アジアの都市夜景・その現状と未来
学生ワークショップの提案を受けて、今後アジアの夜間景観がどのように進化していけばよいのかについて考えるパネルディスカッションです。照明デザイナーの面出薫氏がモデレーターを務め、各学生チームの指導教員の川添善行氏(日本・東京)、イノ・チャ氏(韓国・ソウル)、ザン・シン氏(中国・北京)、アマデップ・ドゥーガー氏(インド・ウドゥピ)、遠藤賢也氏(シンガポール)、アチャラワン・チュタラート氏(タイ・バンコク)がパネリストとして参加しました。
ディスカッションは面出氏からの3つの質問を中心に展開して行きます。一つ目の質問は「6都市の学生の提案をどのように評価したか」というものでした。これに対し、ドゥーガー氏(ウドゥピ)は、光の英雄と犯罪者とに分けて考えたことは照明デザイン初心者の学生たちには有意義な課題となったとのコメントや、コロナ禍でグループワークが難しく苦労をしたという声も上がりました。コロナ後の社会についてそれぞれ提案している点や、各提案に地域性が出ていた点についても高評価でした。
2つ目の質問は「自分の都市について照明の観点でどのように評価しているか」というもので、五つの指標(防犯・安全性、都市景観美、快適性、環境配慮)をもとに地域の個性について評価し、各パネリストが事前にレーダーチャートにしたものを表示しながら解説しています。

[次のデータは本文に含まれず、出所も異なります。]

-- ==== Sys2Proof/Certificates/Slice0/Obligations.lean ====
section
/-! DEFINITION. The statements for the provers. Each docstring names the rule it formalises, and names the spec's
own decision (D<n> of 92_eei_decisions.md) or the log entry where a clause rests on one. `Completed` and `TookFault` (Safety.lean) put Execute's Done and
its raise into the state's `reply` and `halt`: the model's form, log 1 and log 2. -/

open Sys2Proof Sys2Proof.Machine

/-! ### Encoding -/

/-- Decoding the word of an instruction gives the instruction back, with every operand at every value (R71,
R80, R85; exactness is decision D24, and rows the source does not name come from decision D1). -/
def Obligations.DecodeInvertsEncode : Prop := ∀ i : Instr, decode (encode i) = .ok i

/-- A word that decodes is the word of the instruction it decodes to: no bit is ignored (R71, R80; decision
D24). -/
def Obligations.EncodeInvertsDecode : Prop := ∀ (w : Word) (i : Instr), decode w = .ok i → encode i = w

/-- Decode follows the match and mask table of R80: at most one row matches a word, a word decodes exactly when
a row matches, the decoded instruction's own row is the one that matches, and every other word is Unknown (R76,
whose disjointness the spec marks as derived). -/
def Obligations.DecodeFollowsTheOpcodeTable : Prop :=
  ∀ w : Word, (opcodeTable.filter (fun r => rowMatches r w)).length ≤ 1 ∧
    ((∃ i, decode w = .ok i) ↔ wordInTable w = true) ∧
    (∀ i, decode w = .ok i → rowMatches (rowOf i) w = true) ∧
    (wordInTable w = false → decode w = .error (.unknownOpcode w))

/-- The Unknown words, family by family (R81, R82; decision D24). -/
def Obligations.UnknownWordsByFamily : Prop :=
  ∀ w : Word, (∃ e, decode w = .error e) ↔
    ((fieldOp w = 0x0 ∧ w ≠ 0x00E0 ∧ w ≠ 0x00EE) ∨ (fieldOp w = 0x5 ∧ fieldN w ≠ 0) ∨
     (fieldOp w = 0x8 ∧ 0x8 ≤ (fieldN w).toNat ∧ fieldN w ≠ 0xE) ∨ (fieldOp w = 0x9 ∧ fieldN w ≠ 0) ∨
     (fieldOp w = 0xE ∧ fieldKk w ∉ [0x9E#8, 0xA1#8]) ∨
     (fieldOp w = 0xF ∧ fieldKk w ∉ [0x07#8, 0x0A#8, 0x15#8, 0x18#8, 0x1E#8, 0x29#8, 0x33#8, 0x55#8, 0x65#8]))

/-- A few words of 95_test_vectors.md, written out from their encodings, decode to the instructions they stand
for, and a few Unknown ones do not (R80, R81, R82). -/
def Obligations.DecodeReadsTheSpecsWords : Prop :=
  decode 0x00E0#16 = .ok .cls ∧ decode 0x00EE#16 = .ok .ret ∧ decode 0x2210#16 = .ok (.call 0x210#12) ∧
  decode 0x5FE0#16 = .ok (.seReg 0xF#4 0xE#4) ∧ decode 0x6A7B#16 = .ok (.ldImm 0xA#4 0x7B#8) ∧
  decode 0x8014#16 = .ok (.addReg 0x0#4 0x1#4) ∧ decode 0x820E#16 = .ok (.shl 0x2#4 0x0#4) ∧
  decode 0xD015#16 = .ok (.drw 0x0#4 0x1#4 0x5#4) ∧ decode 0xEFA1#16 = .ok (.sknp 0xF#4) ∧
  decode 0xFF65#16 = .ok (.ldVxMem 0xF#4) ∧ decode 0x0123#16 = .error (.unknownOpcode 0x0123#16) ∧
  decode 0xE002#16 = .error (.unknownOpcode 0xE002#16) ∧ decode 0x812F#16 = .error (.unknownOpcode 0x812F#16)

/-- Every instruction assembles from its row and its operands to exactly its word, and a row with an operand
that does not fit is refused (R84, R85, whose table is decision D28's and N20's). -/
def Obligations.AssembleGivesTheOneWord : Prop :=
  (∀ i : Instr, assemble (rowOf i) i.operandValues = some (encode i)) ∧
  (∀ (r : OpcodeRow) (o : OperandValues), o.wellFormed r.format = false → assemble r o = none)

/-! ### The Step -/

/-- A running core whose next two bytes decode to i runs exec of i on the state with PC advanced by 2, and
then finishes the Step, ticking when the instruction completed (R73, R75, R78, R79). -/
def Obligations.StepRunsTheDecodedInstruction : Prop :=
  ∀ (s t : State) (i : Instr), s.halt = none → s.pc.toNat ≤ 0x0FFE →
    decode (bigEndian (s.byte s.pc.toNat) (s.byte (s.pc.toNat + 1))) = .ok i →
    exec i (s.setPc (s.pc + 2)) = .next t → step s = .next (finish t)

/-- The fetch: two bytes, big-endian, at PC; where PC + 1 > 0x0FFF the Step takes OutOfBoundsAddress at PC, or
at 0x1000 when PC = 0x0FFF, and PC keeps the fetch address (R74, R221 to R223; the record is decisions D7 and D30, its form
as a next state is log 1). -/
def Obligations.FetchReadsTwoBytesOrFaults : Prop :=
  ∀ s : State, (s.pc.toNat + 1 ≤ 0x0FFF →
      fetch s = .ok (bigEndian (s.byte s.pc.toNat) (s.byte (s.pc.toNat + 1)))) ∧
    (s.halt = none → 0x0FFF < s.pc.toNat + 1 →
      ∃ t f, step s = .next t ∧ f = FaultRecord.mk
          (.outOfBoundsAddress (if s.pc.toNat = 0x0FFF then 0x1000 else s.pc.toNat)) s.pc ∧
        t.halt = some f ∧ t.reply = some (.faulted f) ∧ OnlyChanges [.halt] s t)

/-- A fetched word that is Unknown raises UnknownOpcode with the raw word; PC is a + 2 and nothing else changes
but the halt record (R77, R221 to R223; the record is decisions D7 and D30, its form as a next state is log 1). -/
def Obligations.UnknownOpcodeTakesItsFault : Prop :=
  ∀ (s : State) (w : Word), s.halt = none → fetch s = .ok w → wordInTable w = false →
    ∃ t, step s = .next t ∧ t.pc = s.pc + 2 ∧ t.halt = some ⟨.unknownOpcode w, s.pc⟩ ∧
      t.reply = some (.faulted ⟨.unknownOpcode w, s.pc⟩) ∧ OnlyChanges [.pc, .halt] s t

/-- A core halted by f answers Faulted(f) and gives no new state, and only such a core does; every other core's
Step answers a next state, so none is refused (R224, R233; holding the halt in the core is decision D7; that this
answer is the Host's `fault`, and that a Step which raises a fault is a next state, are the model's choice,
log 1). -/
def Obligations.HaltedCoreAnswersItsFault : Prop :=
  ∀ s : State, (∀ f : FaultRecord, step s = .fault (.halted f) ↔ s.halt = some f) ∧
    (s.halt = none ↔ ∃ t, step s = .next t)

/-- Every Step of a running core answers a next state, in exactly one of three outcomes: executed, running on;
waiting, with no change of state; or faulted, with the fetch address in the record, PC at a or a + 2, the halt
set, and nothing else changed. No Step is refused (R233, R221, R222, R223; decisions D7, D20 and D30). That a
faulting Step answers a next state, and that the outcome stands in `reply`, are the model's choices (log 1,
log 2). -/
def Obligations.EveryStepEndsInOneOfThreeOutcomes : Prop :=
  ∀ s : State, s.halt = none → ∃ t, step s = .next t ∧
    ((∃ b, t.reply = some (.executed b) ∧ t.halt = none) ∨
     (t.reply = some .waiting ∧ OnlyChanges [] s t) ∨
     (∃ k, t.halt = some ⟨k, s.pc⟩ ∧ t.reply = some (.faulted ⟨k, s.pc⟩) ∧ OnlyChanges [.pc, .halt] s t ∧
       t.pc = if s.pc.toNat ≤ 0x0FFE then s.pc + 2 else s.pc))

/-- Execute always answers, in one of three ways: it completes, or LD Vx, K waits, or a fault is taken, and each
fault kind only by the instructions, under the conditions and with the payload that the table of R220 names, the
address faults at the lowest offending address of the instruction's own access (R78, R220, R232, R166; decisions
D5, D7, D23, D30; the form of the three ways is the model's, log 1 and log 2). -/
def Obligations.OnlyTheNamedInstructionsStop : Prop :=
  ∀ (i : Instr) (s : State), ∃ t, exec i s = .next t ∧
    ((Completed t ∧ t.halt = s.halt) ∨ (t.reply = some .waiting ∧ t.halt = s.halt ∧ ∃ x, i = .ldVxK x) ∨
     ∃ k, TookFault k s t ∧ mayRaise i s k)

/-- When the executed instruction completed, the Step ends with the tick: each timer one less unless it is 0,
the beep exactly when ST was 1, and nothing else changed by the tick; after waiting or a fault nothing follows
(R79, R200, R201; one tick per completed Step is decision D22). -/
def Obligations.TickFollowsACompletedInstruction : Prop :=
  ∀ t : State,
    (Completed t → (finish t).dt.toNat = t.dt.toNat - 1 ∧ (finish t).st.toNat = t.st.toNat - 1 ∧
      (finish t).reply = some (.executed (decide (t.st.toNat = 1))) ∧ OnlyChanges [.dt, .st] t (finish t)) ∧
    (t.reply = some .waiting → finish t = t) ∧ (∀ f, t.reply = some (.faulted f) → finish t = t)

/-- The timers move in no other way: a Step whose instruction is not LD DT, Vx or LD ST, Vx leaves each timer
one lower (or 0) when it is executed and as it was when it waits or faults, and beeps exactly when it executed
with ST = 1 (R27, R200; decision D22). -/
def Obligations.TimersCountExecutedStepsOnly : Prop :=
  ∀ (s t : State) (w : Word) (i : Instr), fetch s = .ok w → decode w = .ok i →
    (∀ x, i ≠ .ldDtVx x) → (∀ x, i ≠ .ldStVx x) → step s = .next t →
    (∃ b, t.reply = some (.executed b) ∧ b = decide (s.st.toNat = 1) ∧ t.dt.toNat = s.dt.toNat - 1 ∧
      t.st.toNat = s.st.toNat - 1) ∨
    ((∀ b, t.reply ≠ some (.executed b)) ∧ t.dt = s.dt ∧ t.st = s.st)

/-! ### Invariants and whole-machine rules -/

/-- Every Step keeps memory in canonical form: addresses rising, all inside the 4096 bytes, none listed with its
reset contents (R50, R52, R56; the form is the model's, log 5). -/
def Obligations.StepKeepsMemoryCanonical : Prop :=
  ∀ s t : State, s.MemWf → step s = .next t → t.MemWf

/-- Every Step keeps PC at most 0x10FE and every stack entry at most 0x1000 (R25, R103, R105, R110; decision
D10). -/
def Obligations.StepKeepsAddressesBounded : Prop :=
  ∀ s t : State, s.PcBounded → step s = .next t → t.PcBounded

/-- Every Step keeps the halt record and the reply in agreement: halted by f exactly when the last reply was
Faulted(f) (R223, R224; decision D7). -/
def Obligations.StepKeepsHaltAgreement : Prop :=
  ∀ s t : State, s.HaltAgrees → step s = .next t → t.HaltAgrees

/-- The three invariants hold after reset (R250, R32; decisions D2, D3, D7). That memory has a canonical form is
the model's choice (log 5), and so is the reply that halt agrees with, none after reset (log 2). -/
def Obligations.ResetMeetsTheInvariants : Prop := State.reset.Inv ∧ ∀ p : Params, (State.resetWith p).Inv

/-- With font_protect set, no Step changes a byte of 0x000 to 0x04F (R52, R56; decision D23). -/
def Obligations.StepNeverWritesTheProtectedFont : Prop :=
  ∀ s t : State, s.params.fontProtect = true → step s = .next t → ∀ a : Nat, a < 0x50 → t.byte a = s.byte a

/-- What an instruction leaves alone: every component but those R20 says it writes, and the halt record when it
faults. Keys and parameters are never written (R20, R29). -/
def Obligations.ExecuteChangesOnlyItsComponents : Prop :=
  ∀ (i : Instr) (s t : State), exec i s = .next t → OnlyChanges (.halt :: writtenParts i) s t

/-- What an instruction leaves alone among V0 to VF: every register but its destination, and VF but for the six
flag writers (R21, R22; that the list of R22 is complete is decisions D9, D15, D16). -/
def Obligations.ExecuteChangesOnlyItsRegisters : Prop :=
  ∀ (i : Instr) (s t : State), exec i s = .next t → VExcept (writtenRegs i) s t

/-- A whole Step changes, beside PC, the timers and the halt record, only what its decoded instruction writes;
a Step that decodes nothing changes only PC and the halt record (R20, R73, R221; decision D7). -/
def Obligations.StepChangesOnlyWhatItsInstructionWrites : Prop :=
  ∀ s t : State, step s = .next t →
    (OnlyChanges [.pc, .halt] s t) ∨
    (∃ w i, fetch s = .ok w ∧ decode w = .ok i ∧ OnlyChanges ([.pc, .dt, .st, .halt] ++ writtenParts i) s t ∧
      VExcept (writtenRegs i) s t)

/-- A byte of memory changes in a Step only where LD B, Vx stores its three digits or LD [I], Vx stores V0 to
Vx, at I and up (R61, R163, R164, R20). -/
def Obligations.StepWritesMemoryOnlyByStores : Prop :=
  ∀ (s t : State) (a : Nat), step s = .next t → t.byte a ≠ s.byte a →
    ∃ w i x, fetch s = .ok w ∧ decode w = .ok i ∧ s.ea ≤ a ∧ a ≤ 0x0FFF ∧
      ((i = .ldB x ∧ a < s.ea + 3) ∨ (i = .ldMemVx x ∧ a < s.ea + (x.toNat + 1)))

/-- With every key up, a core at an Fx0A waits for as long as it is stepped: each Step replies Waiting and
nothing else ever changes (R208, R232; decision D20). -/
def Obligations.KeyWaitRepeatsWhileKeysAreUp : Prop :=
  ∀ (s : State) (w : Word) (x : Nibble) (n : Nat), s.halt = none → fetch s = .ok w → decode w = .ok (.ldVxK x) →
    (∀ k, s.key k = false) → Host.Core.run core (n + 1) s = .next (s.setReply .waiting)

/-- A parked core stays parked for as long as it is stepped, changing nothing but its timers (R260, R104;
decision D34). -/
def Obligations.ParkedCoreStaysParked : Prop :=
  ∀ (s : State) (n : Nat), s.parked = true →
    ∃ t, Host.Core.run core n s = .next t ∧ t.parked = true ∧ OnlyChanges [.dt, .st] s t

/-- Reset: under any parameters, and through the reset port from every state, a halted one among them, each
component of R20 gets its reset value; the default parameters are those of R6, and the default FONT is the table
of R251 (R32, R250, R251, R224; the values are the spec's decisions D2, D3, D4 and D7). That the port keeps the
parameters is the model's choice (log 3, log 9). -/
def Obligations.ResetLeavesTheStatedValues : Prop :=
  (∀ p : Params, (State.resetWith p).AfterReset p) ∧ (∀ s : State, (portReset s).AfterReset s.params) ∧
    State.reset = State.resetWith defaultParams ∧
    (defaultParams.shlFlagBit = .bit7 ∧ defaultParams.hexDigitPolicy = .fault ∧ defaultParams.fontProtect = false) ∧
    State.reset.bytes 0x00 5 = [0xF0, 0x90, 0x90, 0x90, 0xF0] ∧
    State.reset.bytes 0x05 5 = [0x20, 0x60, 0x20, 0x20, 0x70] ∧
    State.reset.bytes 0x0A 5 = [0xF0, 0x10, 0xF0, 0x80, 0xF0] ∧
    State.reset.bytes 0x0F 5 = [0xF0, 0x10, 0xF0, 0x10, 0xF0] ∧
    State.reset.bytes 0x14 5 = [0x90, 0x90, 0xF0, 0x10, 0x10] ∧
    State.reset.bytes 0x19 5 = [0xF0, 0x80, 0xF0, 0x10, 0xF0] ∧
    State.reset.bytes 0x1E 5 = [0xF0, 0x80, 0xF0, 0x90, 0xF0] ∧
    State.reset.bytes 0x23 5 = [0xF0, 0x10, 0x20, 0x40, 0x40] ∧
    State.reset.bytes 0x28 5 = [0xF0, 0x90, 0xF0, 0x90, 0xF0] ∧
    State.reset.bytes 0x2D 5 = [0xF0, 0x90, 0xF0, 0x10, 0xF0] ∧
    State.reset.bytes 0x32 5 = [0xF0, 0x90, 0xF0, 0x90, 0x90] ∧
    State.reset.bytes 0x37 5 = [0xE0, 0x90, 0xE0, 0x90, 0xE0] ∧
    State.reset.bytes 0x3C 5 = [0xF0, 0x80, 0x80, 0x80, 0xF0] ∧
    State.reset.bytes 0x41 5 = [0xE0, 0x90, 0x90, 0x90, 0xE0] ∧
    State.reset.bytes 0x46 5 = [0xF0, 0x80, 0xF0, 0x80, 0xF0] ∧
    State.reset.bytes 0x4B 5 = [0xF0, 0x80, 0xF0, 0x80, 0x80]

川添氏は、東京の治安は良く、十分な照明が用意されているので安全性は満点に評価したが、今後は量より光の質を重視し、地域性も考慮していく必要があると言います。イノ氏は、ソウルの夜景に対する規制が厳しいため画一的な照明になっており、ソウルを取り囲む美しい自然が活かされていないと指摘しています。遠藤氏は、シンガポールは夜景が魅力的な一方、光害に配慮しなくてはいけないと話し、ザン氏も北京はとても美しい都市であるが、快適性や環境配慮が足りないとコメントしています。アチャラワン氏は、バンコクは個性的で暗いところも良いと思う一方で、安全性の面では人によって感じ方が違うとも発言しつつ、快適性や環境配慮について現在試行されている点は評価できると話しています。アマデップ氏は、ウドゥピについて個性や安全面、快適性では満点をつけた一方、都市デザインという概念が未熟なため都市の美しさという点ではもっと改善の余地があると発言しています。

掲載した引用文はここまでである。